FIG 1. — Adjusted pathogenic variant prevalence by affected gene and family cancer history. Marginal distributions from multivariable logistic model, including family cancer history, subtype, and age as covariates. A statistically significant interaction (P < .05) between family cancer history and gene was seen only for *PALB2*.

In our sensitivity analysis of using a breast cancer–focused categorization of family cancer history, the distribution of patients with a family cancer history of both breast and nonbreast cancers (Data Supplement) was similar to the distribution of patients with a family cancer history that we categorized as strong (Table 1). In the Data Supplement, higher PV prevalence with increasing extent of family cancer history (P < .05) was observed for BRCA1, BRCA2, PALB2, and RAD51C. However, in a multivariable model of PV prevalence by gene, adjusted for diagnosis age and breast cancer subtype (Data Supplement), there was no significant interaction between extent of family cancer history and PV prevalence for any gene except PALB2 (P = .012). These modeling results were consistent with those presented in Figure 1, in which we used the strong/moderate categorization of family cancer history.

DISCUSSION

Among 34,865 patients with breast cancer, we found minimal evidence that the extent of family cancer history is differentially associated with PVs across breast cancer susceptibility genes. Although we used a definition of strong family cancer history (eg, male breast cancer and ovarian cancer) on the basis of testing guidelines that were developed primarily for BRCA1/2, PV distribution by family cancer history was fairly uniform in other genes. In a sensitivity analysis that categorized family cancer history differently, as breast cancer versus nonbreast cancer, we obtained very similar results. We conclude that the extent of family cancer history cannot be used to exclude any established breast cancer susceptibility gene (BRCA1, BRCA2, ATM, BARD1, CDH1, CHEK2, NF1, PALB2, PTEN, RAD51C, RAD51D, and TP53) from testing in a woman with breast cancer. This finding is robust to differences in how family cancer history is categorized.

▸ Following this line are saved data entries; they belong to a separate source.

-- ==== Sys2Proof/Safety.lean ====
section
/-! DEFINITION. What claims about KD4896 are said in: the canonical form of the sparse stores, the laser-safety condition of R308
and R309, the answer of a command, and what a command leaves alone. -/

namespace Sys2Proof

open Machine

/-- Every sparse store of the state is in its canonical form. -/
def Machine.State.wf (s : State) : Bool :=
  FStore.wf s.f && FStore.wf s.ap && Ram.wf s.dmt && Ram.wf s.results && Ram.wf s.resultAt && Ram.wf s.senseAt && Ram.wf s.capture

/-- R308: a lane's laser enable is high only while every condition of R308 holds; `offCause` names the first that fails. -/
abbrev LaserSafe (s : State) : Prop :=
  ∀ l : Lane, s.isSet .LS_LASEN l = true → s.offCause l = 0 ∧ s.extest = false

/-- The fields that follow from the rest of the state at the end of every step (`settle`), and those that an event steps: port and
acquisition status, host-lane stages, laser enables, forced bias codes, context states, ALERT; SEV_HIT and the counters of R550. -/
def Machine.Fld.follows : Fld → Bool
  | .ACQ_STATE | .ACQ_SUBSTATE | .ACQ_PEER_SEEN | .ACQ_LOOPBACK | .ACQ_TX_DATA | .ACQ_RX_DATA | .ACQ_RX_READY | .ACQ_PEER_READY
  | .ACQ_LEAVE_DATA | .EQ_ADAPT | .EQ_PARALLEL | .EQ_SLICE_ABANDON | .EQ_LS_MEMBER | .FE_HANDOVER | .FE_HO_DEFER | .FE_AGC_TRACK
  | .FEC_DEC | .FEC_DEC_CHG | .FEC_CW_LOCK | .FEC_CW_LOCK_CHG | .FEC_LAT_VALID | .DMT_PEND_RX | .DMT_PEND_TX
  | .EQ_VALID | .FE_SADC_ROT | .FE_SEG_ROT | .TSP_ACC_OK
  | .HST_STAGE | .HST_STAGE_CHG | .HST_DET | .HST_BIT_LOCK | .HST_SYM_LOCK | .HST_AM_LOCK
  | .PORT_LINE_SKEW | .PORT_HOST_UP | .PORT_LINE_UP | .PORT_STATE | .PORT_UP_CHG
  | .LS_APR_OUT | .LS_NEXT_PULSE | .LS_OFF_CAUSE | .LS_STATE | .LS_LASEN | .CD_OUT | .CD_FORCED0
  | .CTX_STATE | .CTX_CAUSE | .CTX_INJ | .LG_ARMED | .LG_COUNT | .LG_HOLD_MAP | .LG_PARK_MAP
  | .HIF_ALERT | .HIF_SEV_HIT | .PC_CNT | .PERF_OVF => true
  | _ => false

/-- What of a half the end of a step and an event leave alone: all but commits, completions, waiting events, the busy marks of the
rings and the pending bits of R444. -/
def Machine.HalfS.base (y : HalfS) : HalfS :=
  { y with commits := [], cpls := [], evts := [], evtLog := [], evtSeq := 0, msixPend := [], rings := y.rings.map fun r => { r with busy := false } }

/-- What of a group the end of a step leaves alone: all but a slice rotation that is abandoned and the injection. -/
def Machine.GroupS.base (y : GroupS) : GroupS := { y with sliceRun := none, copy := none, rotRetry := none, inj := {} }

/-- What of a lane the end of a step leaves alone: its fences, trims, throttle, counts and stores. -/
def Machine.LaneS.base (y : LaneS) : LaneS :=
  { y with vsw := 0, ramp := false, segSwap := false, gain := none, sadcRetry := false, swap := none, above := 0, revertDue := false,
           mse := [], effBlocks := 0, uncorr := 0, eyeValid := false, rxSwap := none, txSwap := none, trigHeld := false,
           swapRetry := false, feq := [], phase := .search, stopped := false, partner := none, matched := false, seen := false,
           caps := 0, noticed := false, start := 0, preset := none, presetSlot := false, apply := none, rhoDone := false,
           condAt := none, block := none, acc := none, slotSeen := false, lastStatus := none, ohc := [], idle := 0, carrierAt := 0,
           count := none, go := false, dataAt := none, loadTries := 0, apr := .off, aprLow := false, biasHold := false,
           clk := {}, rxBegun := false, snrFrom := 0, snrDone := false, feqFrom := 0, switched := none, lamSum := 0, lamN := 0, finals := [],
           trainAt := 0 }

/-- What of a host lane the end of a step leaves alone: its counts and taps. -/
def Machine.HLaneS.base (y : HLaneS) : HLaneS := { y with away := false, pcs := [], ready := false, farReady := false, since := 0 }

/-- Two states agree but for the fields that `W` names, the units' parts that follow, the bridge, what has left the part, the
capture buffer and the free draws. -/
structure SameBut (W : Fld → Bool) (s t : State) : Prop where
  get : ∀ f i, W f = false → t.get f i = s.get f i
  ap : t.ap = s.ap
  written : t.written = s.written
  half : ∀ h, (t.half h).base = (s.half h).base
  group : ∀ g, (t.group g).base = (s.group g).base
  port : ∀ p, (t.port p).fences = (s.port p).fences ∧ (t.port p).txDisable = (s.port p).txDisable
  lane : ∀ l, (t.lane l).base = (s.lane l).base
  hlane : ∀ x, (t.hlane x).base = (s.hlane x).base
  chan : ∀ c, { t.chan c with rest := true } = { s.chan c with rest := true }
  units : t.seqs = s.seqs ∧ t.chains = s.chains ∧ t.dies = s.dies ∧ t.engs = s.engs ∧ t.knds = s.knds ∧ t.fis = s.fis
  rams : t.dmt = s.dmt ∧ t.results = s.results ∧ t.resultAt = s.resultAt ∧ t.senseAt = s.senseAt
  rest : t.trackers = s.trackers ∧ t.sticky = s.sticky ∧ t.trims = s.trims ∧ t.frame = s.frame
  memory : t.faulty = s.faulty ∧ t.rows = s.rows ∧ t.badRows = s.badRows ∧ t.accepted = s.accepted
  pins : t.testmode = s.testmode ∧ t.extest = s.extest ∧ t.porst = s.porst
  pending : t.pending = s.pending

/-- The command answers a next state of which `P` holds. -/
def Answers (i : Instr) (s : State) (P : State → Prop) : Prop := ∃ t, exec i s = .next t ∧ P t

/-- The command answers a next state, and `P` holds of it before the status that follows (`settle`: port status, laser enables, states
of lanes and contexts that a condition holds in place, complete commits, ALERT) is brought in line with it. -/
def Does (i : Instr) (s : State) (P : State → Prop) : Prop := ∃ t, exec i s = .next (settle t) ∧ P t

/-- R250, R257, R259: a frame that a lane accepts: its reception is in BODY after the frame's own header, its CRC-32 passes, the acquisition Kneader serves,
and it comes from the latched partner where one is latched. -/
abbrev Accepts (s : State) (l : Lane) (fr : AcqFrame) : Prop :=
  s.get .ACQ_STATE l ≠ 0 ∧ s.inBody l fr = true ∧ fr.crc.toNat = frameCrc fr ∧ s.kndOut l.acqKnd = false
    ∧ (∀ q, (s.lane l).partner = some q → fr.srcLane.toNat = q.2)

/-- A frame of the lane has left the part, of which `P` holds; what its carrier carries before it and for it stands around it. -/
def Sent (s t : State) (l : Lane) (P : AcqFrame → Prop) : Prop := ∃ g after before, t.out = after ++ .frame l g :: (before ++ s.out) ∧ P g

/-- Every register field but the named cells and those that follow reads as before. -/
def FieldsKept (W : List (Fld × Nat)) (s t : State) : Prop := ∀ f i, (f, i) ∉ W → f.follows = false → t.get f i = s.get f i

/-- R27: the applied value of every shadow field but the named cells is as before. -/
def AppliedKept (W : List (Fld × Nat)) (s t : State) : Prop := ∀ f i, f.info.shadow = true → (f, i) ∉ W → t.app f i = s.app f i

/-- What a command leaves alone: every register field but the cells it names and those that follow; every applied value; the DMT
tables, the result counts and ages; the pins, the loop frame and the queue. -/
structure Frame (W : List (Fld × Nat)) (s t : State) : Prop where
  get : ∀ f i, (f, i) ∉ W → f.follows = false → t.get f i = s.get f i
  ap : t.ap = s.ap
  written : t.written = s.written
  rams : t.dmt = s.dmt ∧ t.results = s.results ∧ t.resultAt = s.resultAt ∧ t.senseAt = s.senseAt
  pins : t.testmode = s.testmode ∧ t.extest = s.extest ∧ t.porst = s.porst
  frame : t.frame = s.frame
  pending : t.pending = s.pending

/-- What a completion says (R458): tag, status, reason, RESULT. -/
def Machine.Cpl.says (c : Cpl) : W32 × Nat × Nat × Nat × Nat := (c.tag, c.status, c.reason, c.lo, c.hi)

/-- R458: one completion more waits on the rings of a half: of the request's tag, with a status, a reason and RESULT. -/
abbrev Completed (s t : State) (h : Half) (r : Req) (res : Res) : Prop :=
  (t.half h).cpls.map Cpl.says = (s.half h).cpls.map Cpl.says ++ [(r.tag, res.status, res.reason, res.lo, res.hi)]

/-- R459: the timed RESULT of an immediate command: OK, the time of taking and the delay to its effect in ns. -/
def timedNow (s : State) (h : Half) (delay : Nat) : Res := ⟨0, 0, s.n40 h % 2 ^ 32, s.n40 h / 2 ^ 32 % 2 ^ 8 + delay * 2 ^ 8⟩

/-- R459: the timed RESULT of an immediate command that executed nothing. -/
def deniedNow (s : State) (h : Half) (o : Opc) (r : Res) : Res :=
  if o.sched then { r with lo := s.n40 h % 2 ^ 32, hi := s.n40 h / 2 ^ 32 % 2 ^ 8 } else r

/-- R476: half `h` takes a request from a ring of its own, and executes it at once: it is valid, the half serves it, no limit, fence or
device state stands in its way. -/
abbrev Takes (s : State) (h : Half) (o : Opc) (r : Req) : Prop :=
  s.running h = true ∧ s.manages h = true ∧ s.invalid (some o) r = none ∧ s.inIsland h h o r = false ∧ reqExe r = h ∧ r.sched = false
    ∧ s.busyReason h o r = none ∧ s.needsTested o (if o = .commit then s.shadowChanges r else []) = none
    ∧ (o.fenceChecked && (s.scopeLanes r).any s.laneFenced) = false
    ∧ (!o.inStandby && (reqHalves r).any fun k => s.get .PH_DSTATE k == 1) = false

/-- R479 to R493: the row of the command catalogue that half and request complete, by opcode. -/
def Machine.Opc.row : Opc → Half → Req → Instr
  | .identify => .identify | .commit => .commit | .schedCancel => .schedCancel | .timeFreq => .timeFreq | .timeSlew => .timeSlew
  | .timeStep => .timeStep | .nop => .nop | .cfgWrite => .cfgWrite | .cfgDiscard => .cfgDiscard | .bitswap => .bitswap
  | .retrain => .retrain | .fenceRelease => .fenceRelease | .eqCapture => .eqCapture | .lsLock => .lsLock | .safeResume => .safeResume
  | .aprRestart => .aprRestart | .loopStatus => .loopStatus | .cntClear => .cntClear | .monRead => .monRead
  | .eventFilter => .eventFilter | .subscribe => .subscribe | .unsubscribe => .unsubscribe | .snapshot => .snapshot
  | .groupState => .groupState | .deviceState => .deviceState | .padRelease => .padRelease | .fenceReleaseGroup => .fenceReleaseGroup
  | .reset => .reset | .selftest => .selftest | .updLoad => .updLoad | .updVerify => .updVerify | .updActivate => .updActivate
  | .updConfirm => .updConfirm | .updRollback => .updRollback | .dumpBuf => .dumpBuf | .dumpFetch => .dumpFetch
  | .fiUnlock => .fiUnlock | .fiSet => .fiSet | .fiClear => .fiClear | .attOpen => .attOpen | .attQuote => .attQuote
  | .attCert => .attCert | .attClose => .attClose

/-- R455 and R456: half `h` has taken a request from a ring of its own: the state in which its effect begins, and the command. -/
def Machine.State.taking (s : State) (h : Half) (o : Opc) (r : Req) : State × Cmd :=
  let u := (s.perfHalf h 0x01).modHalf h fun y =>
    { y with rings := y.rings.setIfInBounds r.ring { (y.rings[r.ring.val]?.getD {}) with busy := true } }
  let n := u.nextOrder
  (n.2, ⟨o, r, h, h, s.n40 h, 0, s.now h, if r.sched then none else some (s.ticks h), n.1⟩)

/-- One event more waits on a half that runs its own rings: code, severity, DATA0, DATA1. -/
abbrev Posted (s t : State) (h : Half) (code sev d0 d1 : Nat) : Prop :=
  (t.half h).evts.map (fun e => (e.code, e.sev, e.d0, e.d1)) = (s.half h).evts.map (fun e => (e.code, e.sev, e.d0, e.d1)) ++ [(code, sev, d0, d1)]

end Sys2Proof
end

Notably, racial/ethnic minority patients were more likely than non-Hispanic White patients to have a report of no family cancer history. Potential explanations for this difference might include deficits in family history-taking by clinicians, which would be consistent with known racial/ethnic disparities in hereditary risk assessment referrals and genetic testing receipt,^11,15 and/or higher competing mortality risks related to social determinants of health. Prior work has shown that limited family structure (eg, less information about cancer patterns in a family because of small family size or early deaths from other causes) can lead clinicians to underestimate the likelihood of BRCA1/2 PV carriage,¹⁶ and this may warrant consideration when evaluating diverse patients and families for cancer genetic testing.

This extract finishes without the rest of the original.